▸ **Problem details**: What is needed here is every record, retyped without any change.

(Stored data entries)
Content starts

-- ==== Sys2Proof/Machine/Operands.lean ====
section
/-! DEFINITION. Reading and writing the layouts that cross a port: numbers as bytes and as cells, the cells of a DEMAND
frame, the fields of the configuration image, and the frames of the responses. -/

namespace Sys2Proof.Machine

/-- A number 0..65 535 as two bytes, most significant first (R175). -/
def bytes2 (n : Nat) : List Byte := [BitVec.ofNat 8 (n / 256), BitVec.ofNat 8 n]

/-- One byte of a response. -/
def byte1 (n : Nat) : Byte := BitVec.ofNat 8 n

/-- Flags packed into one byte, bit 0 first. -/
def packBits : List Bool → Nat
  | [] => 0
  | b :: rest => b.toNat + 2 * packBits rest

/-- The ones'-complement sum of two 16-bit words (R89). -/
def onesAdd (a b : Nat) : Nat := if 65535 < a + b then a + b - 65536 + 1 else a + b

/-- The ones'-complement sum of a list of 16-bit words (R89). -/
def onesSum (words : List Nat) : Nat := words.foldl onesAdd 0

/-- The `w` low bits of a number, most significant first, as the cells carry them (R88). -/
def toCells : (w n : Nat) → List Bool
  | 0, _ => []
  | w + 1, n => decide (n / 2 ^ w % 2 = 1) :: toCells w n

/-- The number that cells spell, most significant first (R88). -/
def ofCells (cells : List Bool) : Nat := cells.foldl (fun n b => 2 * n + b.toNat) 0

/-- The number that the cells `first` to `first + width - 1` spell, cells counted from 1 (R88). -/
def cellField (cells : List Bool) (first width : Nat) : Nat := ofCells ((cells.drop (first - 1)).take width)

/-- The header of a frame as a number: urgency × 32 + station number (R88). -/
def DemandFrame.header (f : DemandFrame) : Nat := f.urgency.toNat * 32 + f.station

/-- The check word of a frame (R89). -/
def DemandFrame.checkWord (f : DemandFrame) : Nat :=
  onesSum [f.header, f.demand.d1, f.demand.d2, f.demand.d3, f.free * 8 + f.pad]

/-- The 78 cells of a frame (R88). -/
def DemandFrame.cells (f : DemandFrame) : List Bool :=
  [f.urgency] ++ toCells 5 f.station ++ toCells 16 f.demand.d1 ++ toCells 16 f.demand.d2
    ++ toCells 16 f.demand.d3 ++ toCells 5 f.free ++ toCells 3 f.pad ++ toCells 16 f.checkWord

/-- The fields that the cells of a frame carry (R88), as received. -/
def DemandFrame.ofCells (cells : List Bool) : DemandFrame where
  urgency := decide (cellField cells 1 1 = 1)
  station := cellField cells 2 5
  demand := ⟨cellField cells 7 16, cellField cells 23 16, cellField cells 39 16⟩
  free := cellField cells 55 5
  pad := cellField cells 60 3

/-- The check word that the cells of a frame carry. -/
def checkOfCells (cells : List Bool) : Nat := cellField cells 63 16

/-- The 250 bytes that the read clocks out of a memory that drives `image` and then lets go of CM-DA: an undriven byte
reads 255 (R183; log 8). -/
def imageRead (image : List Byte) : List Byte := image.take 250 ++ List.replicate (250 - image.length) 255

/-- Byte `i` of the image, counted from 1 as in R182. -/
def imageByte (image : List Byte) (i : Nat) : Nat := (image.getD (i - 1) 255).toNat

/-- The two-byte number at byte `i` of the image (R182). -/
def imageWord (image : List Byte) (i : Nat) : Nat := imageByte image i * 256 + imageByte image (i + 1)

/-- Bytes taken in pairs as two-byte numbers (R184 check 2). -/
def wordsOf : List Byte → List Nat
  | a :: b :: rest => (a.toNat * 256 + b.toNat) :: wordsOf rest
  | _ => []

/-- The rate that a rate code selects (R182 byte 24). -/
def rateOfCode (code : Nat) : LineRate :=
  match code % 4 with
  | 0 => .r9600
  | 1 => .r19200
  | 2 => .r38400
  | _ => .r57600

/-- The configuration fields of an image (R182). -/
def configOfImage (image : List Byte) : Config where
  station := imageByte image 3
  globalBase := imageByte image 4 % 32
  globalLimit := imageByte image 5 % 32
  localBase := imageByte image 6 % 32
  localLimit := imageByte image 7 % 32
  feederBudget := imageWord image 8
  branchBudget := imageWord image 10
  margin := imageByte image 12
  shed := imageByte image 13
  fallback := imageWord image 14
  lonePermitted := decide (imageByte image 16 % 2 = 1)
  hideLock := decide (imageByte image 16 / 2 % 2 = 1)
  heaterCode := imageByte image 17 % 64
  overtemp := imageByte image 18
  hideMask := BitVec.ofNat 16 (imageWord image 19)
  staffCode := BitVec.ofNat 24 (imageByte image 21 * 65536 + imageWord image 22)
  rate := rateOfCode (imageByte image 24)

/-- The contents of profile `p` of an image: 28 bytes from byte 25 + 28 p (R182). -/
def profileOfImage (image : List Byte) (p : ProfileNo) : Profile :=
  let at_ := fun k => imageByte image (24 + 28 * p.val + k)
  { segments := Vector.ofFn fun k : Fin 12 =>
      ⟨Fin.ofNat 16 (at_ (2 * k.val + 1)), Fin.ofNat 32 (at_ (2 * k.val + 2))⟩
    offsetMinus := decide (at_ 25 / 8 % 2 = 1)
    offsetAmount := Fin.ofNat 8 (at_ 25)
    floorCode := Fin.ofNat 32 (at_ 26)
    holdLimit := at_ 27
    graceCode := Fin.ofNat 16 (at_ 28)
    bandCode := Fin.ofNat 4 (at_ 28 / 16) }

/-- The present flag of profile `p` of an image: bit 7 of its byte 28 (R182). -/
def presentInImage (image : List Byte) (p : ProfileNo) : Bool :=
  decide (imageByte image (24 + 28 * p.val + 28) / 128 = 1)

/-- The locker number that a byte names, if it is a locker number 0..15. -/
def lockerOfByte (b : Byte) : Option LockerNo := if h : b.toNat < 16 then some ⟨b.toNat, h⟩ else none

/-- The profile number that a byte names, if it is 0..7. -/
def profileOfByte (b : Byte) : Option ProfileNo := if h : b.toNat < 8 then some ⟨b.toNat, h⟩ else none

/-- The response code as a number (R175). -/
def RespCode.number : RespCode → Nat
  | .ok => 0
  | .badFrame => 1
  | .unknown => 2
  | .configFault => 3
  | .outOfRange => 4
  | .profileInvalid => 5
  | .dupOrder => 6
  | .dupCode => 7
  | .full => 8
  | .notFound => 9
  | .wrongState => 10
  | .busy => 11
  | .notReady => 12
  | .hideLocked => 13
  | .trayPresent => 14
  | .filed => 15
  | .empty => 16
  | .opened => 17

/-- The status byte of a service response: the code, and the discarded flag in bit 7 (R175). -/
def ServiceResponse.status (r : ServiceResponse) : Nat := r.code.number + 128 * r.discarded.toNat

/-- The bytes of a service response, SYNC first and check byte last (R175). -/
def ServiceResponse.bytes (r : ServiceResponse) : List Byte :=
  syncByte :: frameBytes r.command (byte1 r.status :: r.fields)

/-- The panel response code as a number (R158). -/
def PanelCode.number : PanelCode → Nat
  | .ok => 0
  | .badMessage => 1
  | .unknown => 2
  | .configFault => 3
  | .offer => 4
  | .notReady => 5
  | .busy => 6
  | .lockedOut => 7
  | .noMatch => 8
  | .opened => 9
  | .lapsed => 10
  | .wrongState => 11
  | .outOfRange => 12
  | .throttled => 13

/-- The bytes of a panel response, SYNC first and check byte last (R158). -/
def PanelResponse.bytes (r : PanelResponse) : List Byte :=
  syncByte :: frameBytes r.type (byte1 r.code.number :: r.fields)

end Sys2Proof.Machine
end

Content ends

▸ **Answer box**:
-- ==== Sys2Proof/Machine/Operands.lean ====
section
/-! DEFINITION. Reading and writing the layouts that cross a port: numbers as bytes and as cells, the cells of a DEMAND
frame, the fields of the configuration image, and the frames of the responses. -/

namespace Sys2Proof.Machine

/-- A number 0..65 535 as two bytes, most significant first (R175). -/
def bytes2 (n : Nat) : List Byte := [BitVec.ofNat 8 (n / 256), BitVec.ofNat 8 n]

/-- One byte of a response. -/
def byte1 (n : Nat) : Byte := BitVec.ofNat 8 n

/-- Flags packed into one byte, bit 0 first. -/
def packBits : List Bool → Nat
  | [] => 0
  | b :: rest => b.toNat + 2 * packBits rest

/-- The ones'-complement sum of two 16-bit words (R89). -/
def onesAdd (a b : Nat) : Nat := if 65535 < a + b then a + b - 65536 + 1 else a + b

/-- The ones'-complement sum of a list of 16-bit words (R89). -/
def onesSum (words : List Nat) : Nat := words.foldl onesAdd 0

/-- The `w` low bits of a number, most significant first, as the cells carry them (R88). -/
def toCells : (w n : Nat) → List Bool
  | 0, _ => []
  | w + 1, n => decide (n / 2 ^ w % 2 = 1) :: toCells w n

/-- The number that cells spell, most significant first (R88). -/
def ofCells (cells : List Bool) : Nat := cells.foldl (fun n b => 2 * n + b.toNat) 0

/-- The number that the cells `first` to `first + width - 1` spell, cells counted from 1 (R88). -/
def cellField (cells : List Bool) (first width : Nat) : Nat := ofCells ((cells.drop (first - 1)).take width)

/-- The header of a frame as a number: urgency × 32 + station number (R88). -/
def DemandFrame.header (f : DemandFrame) : Nat := f.urgency.toNat * 32 + f.station

/-- The check word of a frame (R89). -/
def DemandFrame.checkWord (f : DemandFrame) : Nat :=
  onesSum [f.header, f.demand.d1, f.demand.d2, f.demand.d3, f.free * 8 + f.pad]

/-- The 78 cells of a frame (R88). -/
def DemandFrame.cells (f : DemandFrame) : List Bool :=
  [f.urgency] ++ toCells 5 f.station ++ toCells 16 f.demand.d1 ++ toCells 16 f.demand.d2
    ++ toCells 16 f.demand.d3 ++ toCells 5 f.free ++ toCells 3 f.pad ++ toCells 16 f.checkWord

/-- The fields that the cells of a frame carry (R88), as received. -/
def DemandFrame.ofCells (cells : List Bool) : DemandFrame where
  urgency := decide (cellField cells 1 1 = 1)
  station := cellField cells 2 5
  demand := ⟨cellField cells 7 16, cellField cells 23 16, cellField cells 39 16⟩
  free := cellField cells 55 5
  pad := cellField cells 60 3

/-- The check word that the cells of a frame carry. -/
def checkOfCells (cells : List Bool) : Nat := cellField cells 63 16

/-- The 250 bytes that the read clocks out of a memory that drives `image` and then lets go of CM-DA: an undriven byte
reads 255 (R183; log 8). -/
def imageRead (image : List Byte) : List Byte := image.take 250 ++ List.replicate (250 - image.length) 255

/-- Byte `i` of the image, counted from 1 as in R182. -/
def imageByte (image : List Byte) (i : Nat) : Nat := (image.getD (i - 1) 255).toNat

/-- The two-byte number at byte `i` of the image (R182). -/
def imageWord (image : List Byte) (i : Nat) : Nat := imageByte image i * 256 + imageByte image (i + 1)

/-- Bytes taken in pairs as two-byte numbers (R184 check 2). -/
def wordsOf : List Byte → List Nat
  | a :: b :: rest => (a.toNat * 256 + b.toNat) :: wordsOf rest
  | _ => []

/-- The rate that a rate code selects (R182 byte 24). -/
def rateOfCode (code : Nat) : LineRate :=
  match code % 4 with
  | 0 => .r9600
  | 1 => .r19200
  | 2 => .r38400
  | _ => .r57600

/-- The configuration fields of an image (R182). -/
def configOfImage (image : List Byte) : Config where
  station := imageByte image 3
  globalBase := imageByte image 4 % 32
  globalLimit := imageByte image 5 % 32
  localBase := imageByte image 6 % 32
  localLimit := imageByte image 7 % 32
  feederBudget := imageWord image 8
  branchBudget := imageWord image 10
  margin := imageByte image 12
  shed := imageByte image 13
  fallback := imageWord image 14
  lonePermitted := decide (imageByte image 16 % 2 = 1)
  hideLock := decide (imageByte image 16 / 2 % 2 = 1)
  heaterCode := imageByte image 17 % 64
  overtemp := imageByte image 18
  hideMask := BitVec.ofNat 16 (imageWord image 19)
  staffCode := BitVec.ofNat 24 (imageByte image 21 * 65536 + imageWord image 22)
  rate := rateOfCode (imageByte image 24)

/-- The contents of profile `p` of an image: 28 bytes from byte 25 + 28 p (R182). -/
def profileOfImage (image : List Byte) (p : ProfileNo) : Profile :=
  let at_ := fun k => imageByte image (24 + 28 * p.val + k)
  { segments := Vector.ofFn fun k : Fin 12 =>
      ⟨Fin.ofNat 16 (at_ (2 * k.val + 1)), Fin.ofNat 32 (at_ (2 * k.val + 2))⟩
    offsetMinus := decide (at_ 25 / 8 % 2 = 1)
    offsetAmount := Fin.ofNat 8 (at_ 25)
    floorCode := Fin.ofNat 32 (at_ 26)
    holdLimit := at_ 27
    graceCode := Fin.ofNat 16 (at_ 28)
    bandCode := Fin.ofNat 4 (at_ 28 / 16) }

/-- The present flag of profile `p` of an image: bit 7 of its byte 28 (R182). -/
def presentInImage (image : List Byte) (p : ProfileNo) : Bool :=
  decide (imageByte image (24 + 28 * p.val + 28) / 128 = 1)

/-- The locker number that a byte names, if it is a locker number 0..15. -/
def lockerOfByte (b : Byte) : Option LockerNo := if h : b.toNat < 16 then some ⟨b.toNat, h⟩ else none

/-- The profile number that a byte names, if it is 0..7. -/
def profileOfByte (b : Byte) : Option ProfileNo := if h : b.toNat < 8 then some ⟨b.toNat, h⟩ else none

/-- The response code as a number (R175). -/
def RespCode.number : RespCode → Nat
  | .ok => 0
  | .badFrame => 1
  | .unknown => 2
  | .configFault => 3
  | .outOfRange => 4
  | .profileInvalid => 5
  | .dupOrder => 6
  | .dupCode => 7
  | .full => 8
  | .notFound => 9
  | .wrongState => 10
  | .busy => 11
  | .notReady => 12
  | .hideLocked => 13
  | .trayPresent => 14
  | .filed => 15
  | .empty => 16
  | .opened => 17

/-- The status byte of a service response: the code, and the discarded flag in bit 7 (R175). -/
def ServiceResponse.status (r : ServiceResponse) : Nat := r.code.number + 128 * r.discarded.toNat

/-- The bytes of a service response, SYNC first and check byte last (R175). -/
def ServiceResponse.bytes (r : ServiceResponse) : List Byte :=
  syncByte :: frameBytes r.command (byte1 r.status :: r.fields)

/-- The panel response code as a number (R158). -/
def PanelCode.number : PanelCode → Nat
  | .ok => 0
  | .badMessage => 1
  | .unknown => 2
  | .configFault => 3
  | .offer => 4
  | .notReady => 5
  | .busy => 6
  | .lockedOut => 7
  | .noMatch => 8
  | .opened => 9
  | .lapsed => 10
  | .wrongState => 11
  | .outOfRange => 12
  | .throttled => 13

/-- The bytes of a panel response, SYNC first and check byte last (R158). -/
def PanelResponse.bytes (r : PanelResponse) : List Byte :=
  syncByte :: frameBytes r.type (byte1 r.code.number :: r.fields)

end Sys2Proof.Machine
end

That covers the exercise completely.